Maximize Marketing/Sales Investments

Without a process understanding and process management of marketing/sales, it is impossible to know what affect a change in the system will have.

You can make informed decisions on where to invest in marketing/sales to increase sales without relying on a gut feeling or guesswork. This is important in any economy, but especially in a down economy.

How are you managing your marketing/sales expenses? Are you cutting the expenses you don’t feel are working? Are you increasing the ones you think could make a difference? You are doing something, aren’t you?
You undoubtedly examine your operations, general and administrative and R&D budgets to identify areas that don’t add value. This is especially critical in a down economy. Besides waste, activities that don’t contribute to short-term revenue, and aren’t critical to long-term success, have probably been under scrutiny, if not already cut.

Cutting waste is an easy decision, though you have to wonder how it keeps creeping in; and while no one likes to cut productive effort, if you’re a well managed business, at least operations, R&D and G&A can be assessed to determine what the impact of a cut will be.

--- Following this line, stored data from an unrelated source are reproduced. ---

-- ==== Sys2Proof/Safety.lean ====
section
/-! DEFINITION. What a safe state of the block is: the invariants that every step keeps, in the terms the statements use. -/

namespace Sys2Proof.Machine

/-- A recentred input component (R128). -/
def inSampleRange (v : Int) : Prop := -127 ≤ v ∧ v ≤ 128

/-- A decimated component (R212). -/
def inDecimatedRange (v : Int) : Prop := -32512 ≤ v ∧ v ≤ 32768

/-- A 16-bit signed value (R129). -/
def inOutputRange (v : Int) : Prop := -32768 ≤ v ∧ v ≤ 32767

/-- The sum of the weights of the samples that the accumulators hold: the phase index for the boxcar, the first taps for the FIR. -/
def heldWeight (s : State) : Int :=
  if s.cfg.ctrl.firEn then ((tapTotal (s.dp.taps.take s.dp.prevIndex) : Nat) : Int) else (s.dp.prevIndex : Int)

/-- An accumulator against the weight it holds (R50, R212). -/
def accumulatorRange (weight v : Int) : Prop := -127 * weight ≤ v ∧ v ≤ 128 * weight

/-- A bus address of a byte of INBUF or OUTBUF (R82, R83). -/
def inBuffers (p : Config.Params) (a : Nat) : Prop :=
  (Config.inbufBase ≤ a ∧ a < Config.inbufBase + p.inBufBytes) ∨
    (Config.outbufBase ≤ a ∧ a < Config.outbufBase + 2 * p.inBufBytes)

/-- The arctangent parameters (R8) are such that FM keeps its fixed output range, [-16384, 16384] (R9, R248). -/
structure AtanParamsOk (p : Config.Params) : Prop where
  denominator : 0 < p.fast.den
  exactRange : ∀ y x, -16384 ≤ atanExact p y x ∧ atanExact p y x ≤ 16384
  fastRange : ∀ y x, -16384 ≤ atanFast p y x ∧ atanFast p y x ≤ 16384
  lutRange : ∀ y x, -16384 ≤ atanLut p y x ∧ atanLut p y x ≤ 16384

/-- R242. The law of the parameter ATAN_EXACT: each given value is within 1/2 of the real angle. -/
def ExactLaw (p : Config.Params) : Prop :=
  ∀ t ∈ p.exactPoints, |(t.value : ℝ) - 2 ^ 14 / Real.pi * Complex.arg ((t.x : ℂ) + (t.y : ℂ) * Complex.I)| ≤ 1 / 2

/-- R244. The law of the parameter LUT_TABLE, of one entry: it is within 1/2 of the real angle of its ratio. -/
def LutLaw (c : Config.LutParams) (k : Nat) : Prop :=
  |(lutEntry c k : ℝ) - 2 ^ 14 / Real.pi * Real.arctan ((k : ℝ) / 2 ^ c.coef)| ≤ 1 / 2

/-- R245. The entry that ATAN_LUT reads for `(y, x)`, if it reads one, is within the law. -/
def LutReadLawful (c : Config.LutParams) (y x : Int) : Prop :=
  x ≠ 0 → y.natAbs * 2 ^ c.coef / x.natAbs < c.size → LutLaw c (y.natAbs * 2 ^ c.coef / x.natAbs)

/-- The control state is coherent: a legal buffer size (R8), nothing left in work, a block in flight only in a run and with the
accepted length that IN_LEN still holds (R165, R166, R184), a run only under a configuration that START accepted (R162, R105). -/
structure ControlInv (s : State) : Prop where
  bufferSize : s.params.inBufBytes % 2 = 0 ∧ 2 ≤ s.params.inBufBytes ∧ s.params.inBufBytes ≤ 2 ^ 24
  workEmpty : s.work = Work.empty
  busyRuns : s.busy = true → s.status.running = true
  jobAccepted : ∀ j, s.inFlight = some j → j.len = s.inLen.toNat ∧ j.len % 2 = 0 ∧ j.len ≤ s.params.inBufBytes
  runChecked : s.status.running = true → configOk s.params s.cfg = true

/-- The arctangent parameters are legal, the datapath state is within the ranges of R50 to R56, memory is canonical and inside the two buffers, and the report
registers are within theirs. -/
structure DatapathInv (s : State) : Prop where
  control : ControlInv s
  atanParams : AtanParamsOk s.params
  memSorted : s.mem.wf
  memInside : ∀ c ∈ s.mem, inBuffers s.params c.1
  tapsLength : s.dp.taps.length = 256
  tapSumTotal : s.dp.tapSum = tapTotal s.dp.taps
  tapsLatched : s.status.running = true →
    s.dp.taps = latchedTaps s.params s.cfg ∧ s.dp.tapSum = latchedTapSum s.params s.cfg
  phaseBound : s.dp.prevIndex ≤ 255
  phaseInWindow : s.status.running = true → s.dp.prevIndex < s.cfg.d
  nowHeld : s.status.running = true → accumulatorRange (heldWeight s) s.dp.nowR ∧ accumulatorRange (heldWeight s) s.dp.nowJ
  nowBound : accumulatorRange (255 * 255) s.dp.nowR ∧ accumulatorRange (255 * 255) s.dp.nowJ
  history : inDecimatedRange s.dp.preR ∧ inDecimatedRange s.dp.preJ
  averages : inOutputRange s.dp.deemphAvg ∧ inOutputRange s.dp.dcAvg
  hitsBound : s.dp.hits ≤ 2 ^ 31
  hitsInRun : s.status.running = true → s.dp.hits ≤ s.cfg.thresh.natAbs + 1
  outLenBound : s.report.outLen.toNat ≤ s.params.inBufBytes
  madBound : s.report.madI.toNat ≤ 65280 ∧ s.report.madQ.toNat ≤ 65280

/-- A step that the machine can take: it does not stop. -/
def Goes (s : State) : Prop := ∃ t, step s = .next t

/-- The block in flight has waited one step more. -/
def waited (j : Option Job) : Option Job := j.map (fun k => { k with wait := k.wait - 1 })

/-- The outside moves next: no block is in flight, or its wait is not over. -/
def outsideMoves (s : State) : Prop := ∀ j, s.inFlight = some j → j.wait ≠ 0

/-- The state in which the outside's next entry takes effect: the entry taken off, a block in flight having waited. -/
def taken (s : State) : State := { s with inputs := s.inputs.tail, inFlight := waited s.inFlight }

end Sys2Proof.Machine
end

Although you may make investments or changes in investments in marketing/sales based on guesswork and gut feel, in tough times, it is imperative to know what to do. If you get it wrong in a down market, you may not be around to see the upturn, or you may be so far out of position that the upturn misses you. No other business process was ever successfully managed this way, though business people tried with all of them at one time or another.

Without a true process understanding and process management of marketing/sales, it is impossible to know what affect a change in the system—a cutback or a shift in resource allocation for example—will have. You want to cut only those areas that will not affect sales volume. But which ones are they? Or perhaps you want to shift resources so as to increase sales in this down market. How do you do that?

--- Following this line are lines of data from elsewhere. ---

/-- Settles O35. -/
theorem arctangentRanges : Obligations.ArctangentRanges := by
  refine fun p => ⟨⟨atanExact_origin p, if_pos ⟨rfl, rfl⟩, if_pos ⟨rfl, rfl⟩⟩, fun hlaw y x => ?_, fun hfast y x => ?_,
    fun hcoef hsize hfallback y x hlaw => ?_⟩
  · obtain ⟨hlow, hhigh⟩ := atanExact_range hlaw y x
    exact ⟨hlow, hhigh, fun hy hx => hy ▸ atanExact_negative_axis hlaw hx⟩
  · obtain ⟨hlow, hhigh⟩ := atanFast_default_range hfast y x
    exact ⟨hlow, hhigh, fun hy hx => hy ▸ atanFast_negative_axis p hx⟩
  · obtain ⟨hlow, hhigh⟩ := atanLut_range hcoef hsize hfallback hlaw
    exact ⟨hlow, hhigh, fun hy hx => hy ▸ atanLut_negative_axis hsize hx (hy ▸ hlaw)⟩

end Sys2Proof.Machine
end

section
/-! SUPPORT. The accuracy of ATAN_FAST (42_demodulators.md R243, R247): the polynomial less the angle, as a function of the ratio of
the coordinates, rises and falls in turn between the near-roots of its slope, so it is bounded by its values there. -/

namespace Sys2Proof.Machine

/-- R243. The polynomial of ATAN_FAST over the reals, at the default coefficients. -/
noncomputable def fastPoly (t : ℝ) : ℝ :=
  5214.490 * t - 1722.574 * t ^ 3 + 939.469 * t ^ 5 - 443.985 * t ^ 7 + 108.659 * t ^ 9

noncomputable def fastError (t : ℝ) : ℝ := fastPoly t - 2 ^ 14 / Real.pi * Real.arctan t

/-- The derivative of `fastError`, times `1 + t^2`, as a polynomial in `u = t^2`. -/
noncomputable def fastSlope (u : ℝ) : ℝ :=
  (1 + u) * (5214.490 - 5167.722 * u + 4697.345 * u ^ 2 - 3107.895 * u ^ 3 + 977.931 * u ^ 4) - 2 ^ 14 / Real.pi

theorem hasDerivAt_fastError (t : ℝ) : HasDerivAt fastError (fastSlope (t ^ 2) / (1 + t ^ 2)) t := by
  have hpoly : HasDerivAt fastPoly
      (5214.490 * 1 - 1722.574 * (((3 : Nat) : ℝ) * t ^ 2) + 939.469 * (((5 : Nat) : ℝ) * t ^ 4)
        - 443.985 * (((7 : Nat) : ℝ) * t ^ 6) + 108.659 * (((9 : Nat) : ℝ) * t ^ 8)) t :=
    (((((hasDerivAt_id t).const_mul _).sub ((hasDerivAt_pow 3 t).const_mul _)).add ((hasDerivAt_pow 5 t).const_mul _)).sub
      ((hasDerivAt_pow 7 t).const_mul _)).add ((hasDerivAt_pow 9 t).const_mul _)
  have hval : fastSlope (t ^ 2) / (1 + t ^ 2) =
      5214.490 * 1 - 1722.574 * (((3 : Nat) : ℝ) * t ^ 2) + 939.469 * (((5 : Nat) : ℝ) * t ^ 4)
        - 443.985 * (((7 : Nat) : ℝ) * t ^ 6) + 108.659 * (((9 : Nat) : ℝ) * t ^ 8)
        - 2 ^ 14 / Real.pi * (1 / (1 + t ^ 2)) := by
    rw [fastSlope, sub_div, mul_div_cancel_left₀ _ (by positivity)]
    push_cast
    ring
  rw [hval]
  exact hpoly.sub ((Real.hasDerivAt_arctan t).const_mul _)

/-! Between two of the points chosen. -/

/-- Where the slope, or its negative, is nearly nowhere below 0, the error stays between its values at the ends. -/
theorem abs_fastError_le {σ a b t : ℝ} (hσ : |σ| = 1) (ha : 0 ≤ a) (hb : b ≤ a + 0.28)
    (hslope : ∀ u, a ^ 2 ≤ u → u ≤ b ^ 2 → -0.02 ≤ σ * fastSlope u)
    (hleft : |fastError a| ≤ 0.063) (hright : |fastError b| ≤ 0.063) (hat : a ≤ t) (htb : t ≤ b) : |fastError t| < 0.07 := by
  have hderiv : ∀ s, HasDerivAt (fun s => σ * fastError s + 0.02 * s) (σ * (fastSlope (s ^ 2) / (1 + s ^ 2)) + 0.02 * 1) s :=
    fun s => ((hasDerivAt_fastError s).const_mul σ).add ((hasDerivAt_id s).const_mul _)
  have hmono : MonotoneOn (fun s => σ * fastError s + 0.02 * s) (Set.Icc a b) := by
    refine monotoneOn_of_deriv_nonneg (convex_Icc a b) (fun s _ => (hderiv s).continuousAt.continuousWithinAt)
      (fun s _ => (hderiv s).differentiableAt.differentiableWithinAt) fun s hs => ?_
    rw [interior_Icc] at hs
    have hsq := hslope (s ^ 2) (pow_le_pow_left₀ ha hs.1.le 2) (pow_le_pow_left₀ (ha.trans hs.1.le) hs.2.le 2)
    have hquot : -0.02 ≤ σ * fastSlope (s ^ 2) / (1 + s ^ 2) :=
      (le_div_iff₀ (by positivity)).mpr (by linarith [sq_nonneg s])
    rw [(hderiv s).deriv, ← mul_div_assoc]
    linarith
  have hup := hmono ⟨le_refl a, hat.trans htb⟩ ⟨hat, htb⟩ hat
  have hdown := hmono ⟨hat, htb⟩ ⟨hat.trans htb, le_refl b⟩ htb
  have habs : ∀ s, |fastError s| = |σ * fastError s| := fun s => by rw [abs_mul, hσ, one_mul]
  rw [habs, abs_le] at hleft hright
  rw [habs, abs_lt]
  simp only at hup hdown
  constructor <;> linarith

/-- The Bernstein products of degree 5 on an interval. -/
theorem bernstein_nonneg {A B u : ℝ} (hA : A ≤ u) (hB : u ≤ B) :
    0 ≤ (B - u) ^ 5 ∧ 0 ≤ (u - A) * (B - u) ^ 4 ∧ 0 ≤ (u - A) ^ 2 * (B - u) ^ 3 ∧ 0 ≤ (u - A) ^ 3 * (B - u) ^ 2 ∧
    0 ≤ (u - A) ^ 4 * (B - u) ∧ 0 ≤ (u - A) ^ 5 := by
  have hA' := sub_nonneg.mpr hA
  have hB' := sub_nonneg.mpr hB
  refine ⟨?_, ?_, ?_, ?_, ?_, ?_⟩ <;> positivity

/-! The signs of the slope between the points chosen, by Bernstein's form. -/

theorem fastSlope_sign_first {u : ℝ} (hA : 0 ^ 2 ≤ u) (hB : u ≤ 0.134 ^ 2) : -0.02 ≤ -1 * fastSlope u := by
  obtain ⟨b0, b1, b2, b3, b4, b5⟩ := bernstein_nonneg hA hB
  obtain ⟨hlow, hhigh⟩ := unit_bounds
  rw [fastSlope]
  linarith

theorem fastSlope_sign_second {u : ℝ} (hA : 0.134 ^ 2 ≤ u) (hB : u ≤ 0.396 ^ 2) : -0.02 ≤ 1 * fastSlope u := by
  obtain ⟨b0, b1, b2, b3, b4, b5⟩ := bernstein_nonneg hA hB
  obtain ⟨hlow, hhigh⟩ := unit_bounds
  rw [fastSlope]
  linarith

theorem fastSlope_sign_third {u : ℝ} (hA : 0.396 ^ 2 ≤ u) (hB : u ≤ 0.635 ^ 2) : -0.02 ≤ -1 * fastSlope u := by
  obtain ⟨b0, b1, b2, b3, b4, b5⟩ := bernstein_nonneg hA hB
  obtain ⟨hlow, hhigh⟩ := unit_bounds
  rw [fastSlope]
  linarith

theorem fastSlope_sign_fourth {u : ℝ} (hA : 0.635 ^ 2 ≤ u) (hB : u ≤ 0.829 ^ 2) : -0.02 ≤ 1 * fastSlope u := by
  obtain ⟨b0, b1, b2, b3, b4, b5⟩ := bernstein_nonneg hA hB
  obtain ⟨hlow, hhigh⟩ := unit_bounds
  rw [fastSlope]
  linarith

theorem fastSlope_sign_fifth {u : ℝ} (hA : 0.829 ^ 2 ≤ u) (hB : u ≤ 0.9557 ^ 2) : -0.02 ≤ -1 * fastSlope u := by
  obtain ⟨b0, b1, b2, b3, b4, b5⟩ := bernstein_nonneg hA hB
  obtain ⟨hlow, hhigh⟩ := unit_bounds
  rw [fastSlope]
  linarith

theorem fastSlope_sign_last {u : ℝ} (hA : 0.9557 ^ 2 ≤ u) (hB : u ≤ 1 ^ 2) : -0.02 ≤ 1 * fastSlope u := by
  obtain ⟨b0, b1, b2, b3, b4, b5⟩ := bernstein_nonneg hA hB
  obtain ⟨hlow, hhigh⟩ := unit_bounds
  rw [fastSlope]
  linarith

/-! The values at the points chosen. -/

/-- The angle of a ratio, between sums of the series. -/
theorem unit_mul_arctan_bounds {s : ℝ} (hs : 0 ≤ s) (hsum : 0 ≤ arctanSum 6 s) :
    5215.1891 * arctanSum 6 s ≤ 2 ^ 14 / Real.pi * Real.arctan s ∧
    2 ^ 14 / Real.pi * Real.arctan s ≤ 5215.1893 * arctanSum 7 s := by
  obtain ⟨hlow, hhigh⟩ := unit_bounds
  have hge := arctanSum_alternates 6 hs
  have hle := arctanSum_alternates 7 hs
  norm_num only at hge hle
  exact ⟨mul_le_mul hlow.le (by linarith) hsum unit_pos.le,
    mul_le_mul hhigh.le (by linarith) (Real.arctan_nonneg.mpr hs) (by norm_num)⟩

theorem abs_fastError_of_small {t : ℝ} (ht : 0 ≤ t) (hsum : 0 ≤ arctanSum 6 t)
    (hlow : -0.063 ≤ fastPoly t - 5215.1893 * arctanSum 7 t) (hhigh : fastPoly t - 5215.1891 * arctanSum 6 t ≤ 0.063) :
    |fastError t| ≤ 0.063 := by
  obtain ⟨hge, hle⟩ := unit_mul_arctan_bounds ht hsum
  rw [fastError, abs_le]
  constructor <;> linarith

/-- A ratio and `(1 - t) / (1 + t)` have an eighth of a turn between them. -/
theorem fastError_eq_reflected {t s : ℝ} (hmul : t * s < 1) (hs : t + s = 1 - t * s) :
    fastError t = fastPoly t - 4096 + 2 ^ 14 / Real.pi * Real.arctan s := by
  have hadd := Real.arctan_add hmul
  rw [hs, div_self (sub_pos.mpr hmul).ne', Real.arctan_one] at hadd
  have hunit : 2 ^ 14 / Real.pi * (Real.pi / 4) = 4096 := by rw [← mul_div_assoc, unit_mul_pi]; norm_num
  rw [fastError, eq_sub_of_add_eq hadd, mul_sub, hunit]
  ring

theorem abs_fastError_of_large {t s : ℝ} (hmul : t * s < 1) (hst : t + s = 1 - t * s) (hs : 0 ≤ s) (hsum : 0 ≤ arctanSum 6 s)
    (hlow : -0.063 ≤ fastPoly t - 4096 + 5215.1891 * arctanSum 6 s)
    (hhigh : fastPoly t - 4096 + 5215.1893 * arctanSum 7 s ≤ 0.063) : |fastError t| ≤ 0.063 := by
  obtain ⟨hge, hle⟩ := unit_mul_arctan_bounds hs hsum
  rw [fastError_eq_reflected hmul hst, abs_le]
  constructor <;> linarith

theorem abs_fastError_zero : |fastError 0| ≤ 0.063 := by
  norm_num [fastError, fastPoly]

theorem abs_fastError_0134 : |fastError 0.134| ≤ 0.063 := by
  refine abs_fastError_of_small (by norm_num) ?_ ?_ ?_ <;> norm_num [fastPoly, arctanSum, Finset.sum_range_succ]

theorem abs_fastError_0396 : |fastError 0.396| ≤ 0.063 := by
  refine abs_fastError_of_small (by norm_num) ?_ ?_ ?_ <;> norm_num [fastPoly, arctanSum, Finset.sum_range_succ]

theorem abs_fastError_0635 : |fastError 0.635| ≤ 0.063 := by
  refine abs_fastError_of_large (s := 73 / 327) (by norm_num) (by norm_num) (by norm_num) ?_ ?_ ?_ <;>
    norm_num [fastPoly, arctanSum, Finset.sum_range_succ]

theorem abs_fastError_0829 : |fastError 0.829| ≤ 0.063 := by
  refine abs_fastError_of_large (s := 171 / 1829) (by norm_num) (by norm_num) (by norm_num) ?_ ?_ ?_ <;>
    norm_num [fastPoly, arctanSum, Finset.sum_range_succ]

theorem abs_fastError_09557 : |fastError 0.9557| ≤ 0.063 := by
  refine abs_fastError_of_large (s := 443 / 19557) (by norm_num) (by norm_num) (by norm_num) ?_ ?_ ?_ <;>
    norm_num [fastPoly, arctanSum, Finset.sum_range_succ]

theorem abs_fastError_one : |fastError 1| ≤ 0.063 := by
  refine abs_fastError_of_large (s := 0) (by norm_num) (by norm_num) (by norm_num) ?_ ?_ ?_ <;>
    norm_num [fastPoly, arctanSum, Finset.sum_range_succ]

/-- R247. The polynomial alone is within 0.07 of the angle in the first eighth of a turn. -/
theorem abs_fastError_lt {t : ℝ} (h0 : 0 ≤ t) (h1 : t ≤ 1) : |fastError t| < 0.07 := by
  rcases le_total t 0.134 with h134 | h134
  · exact abs_fastError_le (σ := -1) (by norm_num) (by norm_num) (by norm_num) (fun _ => fastSlope_sign_first)
      abs_fastError_zero abs_fastError_0134 h0 h134
  rcases le_total t 0.396 with h396 | h396
  · exact abs_fastError_le (σ := 1) (by norm_num) (by norm_num) (by norm_num) (fun _ => fastSlope_sign_second)
      abs_fastError_0134 abs_fastError_0396 h134 h396
  rcases le_total t 0.635 with h635 | h635
  · exact abs_fastError_le (σ := -1) (by norm_num) (by norm_num) (by norm_num) (fun _ => fastSlope_sign_third)
      abs_fastError_0396 abs_fastError_0635 h396 h635
  rcases le_total t 0.829 with h829 | h829
  · exact abs_fastError_le (σ := 1) (by norm_num) (by norm_num) (by norm_num) (fun _ => fastSlope_sign_fourth)
      abs_fastError_0635 abs_fastError_0829 h635 h829
  rcases le_total t 0.9557 with h9557 | h9557
  · exact abs_fastError_le (σ := -1) (by norm_num) (by norm_num) (by norm_num) (fun _ => fastSlope_sign_fifth)
      abs_fastError_0829 abs_fastError_09557 h829 h9557
  · exact abs_fastError_le (σ := 1) (by norm_num) (by norm_num) (by norm_num) (fun _ => fastSlope_sign_last)
      abs_fastError_09557 abs_fastError_one h9557 h1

Constraint analysis is a practice that has proved its worth on the manufacturing side of the business over the last 20 years. It is a general management principle, one that can be applied to any well-defined process.

If you view marketing and sales activities as a series of work cells (as a manufacturing plant for customers, if you will), each activity with inputs, work performed by the activity (work cell), and outputs to other cells (activities), then you can construct a process understanding of the particular customer manufacturing plant that you are operating. (Your current customer manufacturing plant may not be optimally designed or constructed, but some sort of process is at work to produce output [customers].)

Once you view your marketing/sales function in this way, it becomes obvious that at any given time, one—and usually not more than two—of those activity cells is the constraint to sales. Adding resources to any other cell will not improve sales revenue. Only adding resource to the constrained activity will increase sales. That’s why each time you guess wrong about what to do to increase sales, you are in effect, adding resource to an unconstrained activity. Money gets spent, but no increase in output or throughput is achieved.

Once that constraint is relieved, another cell becomes the system constraint, and it gets resourced next. However, either output or throughput or both are increasing as you relieve constraints. It also follows that if you know what the top constraint to your marketing/sales process is, you also know what it isn’t. These non-constraints can often have resources removed or reallocated to the constrained area or simply cut to improve the bottom line in this tough market (and any time for that matter).

Today, when the issues on the table are where to cut and how to grow sales (simultaneously), those companies without a real process view of
their marketing/sales function will be cutting in the dark.